Thursday, February 20, 2014

Blog 5 -- 2/17/14

While the majority of the day’s dialogue offered confounding, yet enriching—thus ultimately constructive—thematic deliberation, I believe the seemingly unchallenged notion of objective uncertainty’s applicability to normal passions remains fallacious. I explicitly recall a speaker from the audience suggesting that the objective uncertainty, the apple teasing us from a branch just beyond our grasp, need not be restricted to infinite passions, but I suspect Kierkegaard would contest. Doesn’t the fact that our normal passions are inherently mundane, and thus not infinite in nature, preclude these worldy passions from being considered uncertain. After all, normal passions are defined by reality, the antithesis of uncertainty in this context. That being said, I concur that objective uncertainty need not be restricted to cosmological interpretations, but I also feel as though these passions, while not necessarily traditionally infinite, require some fundamental obscurity about them. For example, one might consider their infinite passion to be that of true love, traditionally speaking. This does not rely on some supernal entity for definition, but the concept itself escapes reality in the same sense that death eludes us.

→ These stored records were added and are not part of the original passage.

-- ==== Sys2Proof/Laws/KeepsLogbook.lean ====
section
/-!
SUPPORT. What each function of Machine/Logbook.lean keeps of a state: the queue, the time, the form of the registers and a condition on memory (`Stays`).
-/
set_option Elab.async false
set_option linter.all false
set_option maxRecDepth 4000
namespace Sys2Proof.Machine
variable {q : List Instr} {n : Nat} {M : List Host.Cell → Prop}

theorem sendSnapshot_stays {s : State} (h : Stays q n M s) : Stays q n M (sendSnapshot s) := by
  unfold sendSnapshot
  lift_lets
  intro t1; clear_value t1
  intro t2; clear_value t2
  intro t3; clear_value t3
  intro t4; clear_value t4
  split
  with_reducible apply bluvisen_stays
  with_reducible refine stays_of_snd (by assumption) ?_
  with_reducible apply signWith_stays
  with_reducible assumption

theorem sendEntries_stays {s : State} (h : Stays q n M s) {a1} : Stays q n M (sendEntries s a1) := by
  unfold sendEntries
  lift_lets
  intro t1; clear_value t1
  split
  lift_lets
  intro t2; clear_value t2
  intro t3; clear_value t3
  intro t4; clear_value t4
  with_reducible apply bluvisen_stays
  with_reducible apply stays_mk
  with_reducible refine stays_of_snd (by assumption) ?_
  with_reducible apply signWith_stays
  with_reducible assumption

theorem streamThese_stays {s : State} (h : Stays q n M s) {a1} : Stays q n M (streamThese s a1) := by
  unfold streamThese
  with_reducible apply stays_ite
  with_reducible apply stays_foldl
  with_reducible assumption
  intro x1
  intro x2
  intro x3
  with_reducible apply sendEntries_stays
  with_reducible assumption
  with_reducible assumption

theorem streamEntries_stays {s : State} (h : Stays q n M s) : Stays q n M (streamEntries s) := by
  unfold streamEntries
  with_reducible apply streamThese_stays
  with_reducible assumption

theorem closeEntries_stays {s : State} (h : Stays q n M s) : Stays q n M (closeEntries s) := by
  unfold closeEntries
  lift_lets
  intro t1; clear_value t1
  with_reducible apply stays_mk
  with_reducible assumption

theorem execCollectorAck_stays {s : State} (hM : MemOk M) (h : Stays q n M s) {a0} : StaysReply q n M (execCollectorAck a0 s) := by
  unfold execCollectorAck
  with_reducible apply staysReply_done
  with_reducible apply onlyIf_stays
  with_reducible assumption
  intro x1
  intro x2
  lift_lets
  intro t3; refine (have h3 : Stays q n M t3 := ?_; ?_) <;> [subst t3; clear_value t3]
  with_reducible apply setF_stays
  with_reducible assumption
  intro t4; clear_value t4
  split
  with_reducible assumption
  lift_lets
  intro t5; refine (have h5 : Stays q n M t5 := ?_; ?_) <;> [subst t5; clear_value t5]
  with_reducible apply placeOverrun_stays
  with_reducible apply logStatus_stays
  with_reducible apply stays_mk
  with_reducible assumption
  with_reducible apply stays_ite
  with_reducible apply coldReset_stays
  assumption
  with_reducible assumption
  with_reducible assumption

theorem execComputeDieReset_stays {s : State} (hM : MemOk M) (h : Stays q n M s) {a0} : StaysReply q n M (execComputeDieReset a0 s) := by
  unfold execComputeDieReset
  with_reducible apply staysReply_done
  with_reducible apply onlyIf_stays
  with_reducible assumption
  intro x1
  intro x2
  with_reducible apply dieRung_stays
  assumption
  with_reducible assumption

theorem fenceUnit_stays {s : State} (h : Stays q n M s) {a1} : Stays q n M (fenceUnit s a1) := by
  unfold fenceUnit
  lift_lets
  intro t1; clear_value t1
  intro t2; clear_value t2
  with_reducible apply stays_ite
  with_reducible apply fenceArray_stays
  with_reducible assumption
  with_reducible apply stays_ite
  with_reducible apply fenceEngine_stays
  with_reducible assumption
  with_reducible apply stays_foldl
  with_reducible assumption
  intro x3
  intro x4
  intro x5
  with_reducible apply fencedOut_stays
  with_reducible assumption

theorem execEngineOperationTimeout_stays {s : State} (h : Stays q n M s) {a0} : StaysReply q n M (execEngineOperationTimeout a0 s) := by
  unfold execEngineOperationTimeout
  lift_lets
  intro t1; refine (have h1 : ∀ y0 y1, Stays q n M y0 → Stays q n M (t1 y0 y1) := ?_; ?_) <;> [subst t1; clear_value t1]
  intro x2
  intro x3
  intro x4
  beta_reduce
  lift_lets
  intro t5; clear_value t5
  beta_reduce
  with_reducible apply stays_mk
  with_reducible assumption
  with_reducible apply staysReply_done
  with_reducible apply onlyIf_stays
  with_reducible assumption
  intro x6
  intro x7
  lift_lets
  intro t8; clear_value t8
  with_reducible apply stays_ite
  with_reducible apply h1
  with_reducible apply ladderRung_stays
  with_reducible assumption
  with_reducible apply stays_ite
  with_reducible apply h1
  with_reducible apply ladderRung_stays
  with_reducible assumption
  with_reducible apply fenceUnit_stays
  with_reducible apply endTimeout_stays
  with_reducible assumption

theorem execHeartbeat_stays {s : State} (h : Stays q n M s) : StaysReply q n M (execHeartbeat s) := by
  unfold execHeartbeat
  with_reducible apply staysReply_done
  with_reducible apply onlyIf_stays
  with_reducible assumption
  intro x1
  intro x2
  lift_lets
  intro t3; clear_value t3
  intro t4; clear_value t4
  split
  with_reducible apply bluvisen_stays
  with_reducible apply incF_stays
  with_reducible refine stays_of_snd (by assumption) ?_
  with_reducible apply signWith_stays
  with_reducible apply stays_mk
  with_reducible assumption

theorem execLogResendTimeout_stays {s : State} (h : Stays q n M s) : StaysReply q n M (execLogResendTimeout s) := by
  unfold execLogResendTimeout
  lift_lets
  intro t1; clear_value t1
  with_reducible apply staysReply_done
  with_reducible apply stays_ite
  with_reducible assumption
  with_reducible apply streamThese_stays
  with_reducible apply setF_stays
  with_reducible assumption

theorem restartMgmt_stays {s : State} (h : Stays q n M s) {a1} : Stays q n M (restartMgmt s a1) := by
  unfold restartMgmt
  lift_lets
  intro t1; clear_value t1
  intro t2; clear_value t2
  intro t3; refine (have h3 : Stays q n M t3 := ?_; ?_) <;> [subst t3; clear_value t3]
  with_reducible apply setF_stays
  with_reducible apply setF_stays
  with_reducible apply incF_stays
  with_reducible assumption
  intro t4; refine (have h4 : Stays q n M t4 := ?_; ?_) <;> [subst t4; clear_value t4]
  with_reducible apply logEvent_stays
  with_reducible assumption
  intro t5; clear_value t5
  with_reducible apply stays_mk
  with_reducible assumption

theorem execMgmtWatchdog_stays {s : State} (h : Stays q n M s) {a0} : StaysReply q n M (execMgmtWatchdog a0 s) := by
  unfold execMgmtWatchdog
  with_reducible apply staysReply_done
  with_reducible apply onlyIf_stays
  with_reducible assumption
  intro x1
  intro x2
  with_reducible apply restartMgmt_stays
  with_reducible assumption

end Sys2Proof.Machine
end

On another note, despite having read through Kierkegaard’s arguably esoteric prose, a part of me still considers his push for a subjective god-figure reason enough that objective uncertainty ought to be referred to as subjective uncertainty. After all, if we are in constant chase after this independently conceived entity, what about this is objective? There is nothing objective whatsoever about a subjective god-figure that suggests the term should be referred to as such.